__Exercise prompt__:
Among the lines below, copy each one in which "Host" appears.

━━━━━ Material to process ━━━━━

-- ==== Sys2Proof/Machine/Classifier.lean ====
section
/-! DEFINITION. The Hysteresis Classifier (42_classifier.md R140 to R143): the classification step, CINIT and CEVAL. -/

namespace Sys2Proof.Machine

/-- The state the classification step moves to: "evaluated … using the current state before any mutation", both
comparisons inclusive and signed (R140). -/
def classifyNext (value : Int) (s : State) : CState :=
  match s.cstate with
  | .Safe => if value ≥ sext16 s.chigh then .Unsafe else .Safe
  | .Unsafe => if value ≤ sext16 s.clow then .Safe else .Unsafe

/-- `Classify(v)`: CSTATE alone is written (R140). -/
def classify (value : Int) (s : State) : State := { s with cstate := classifyNext value s }

/-- A successful CINIT's writes: the thresholds, CSTATE to Safe, CVALID to 1 (R142). -/
def startClassifier (high low : Int) (s : State) : State :=
  { s with chigh := bits16 high, clow := bits16 low, cstate := .Safe, cvalid := true }

/-- CINIT (R142): ERR_REINIT is checked before ERR_THRESH (R204); `low = high` is accepted. -/
def execCinit (high low : Int) (s : State) : Host.Outcome State Fault Refusal :=
  if s.cvalid then .next (raiseError .reinit s)
  else if low > high then .next (raiseError .thresh s)
  else .next (respond .ok false .Safe 0 0 (startClassifier high low s))

/-- CEVAL (R143): ERR_UNINIT before any CINIT, else one classification step. -/
def execCeval (value : Int) (s : State) : Host.Outcome State Fault Refusal :=
  if s.cvalid then
    let u := classify value s
    .next (respond .ok false u.cstate 0 0 u)
  else .next (raiseError .uninit s)

end Sys2Proof.Machine
end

━━━━━

__Result of the task__:
def execCinit (high low : Int) (s : State) : Host.Outcome State Fault Refusal :=
def execCeval (value : Int) (s : State) : Host.Outcome State Fault Refusal :=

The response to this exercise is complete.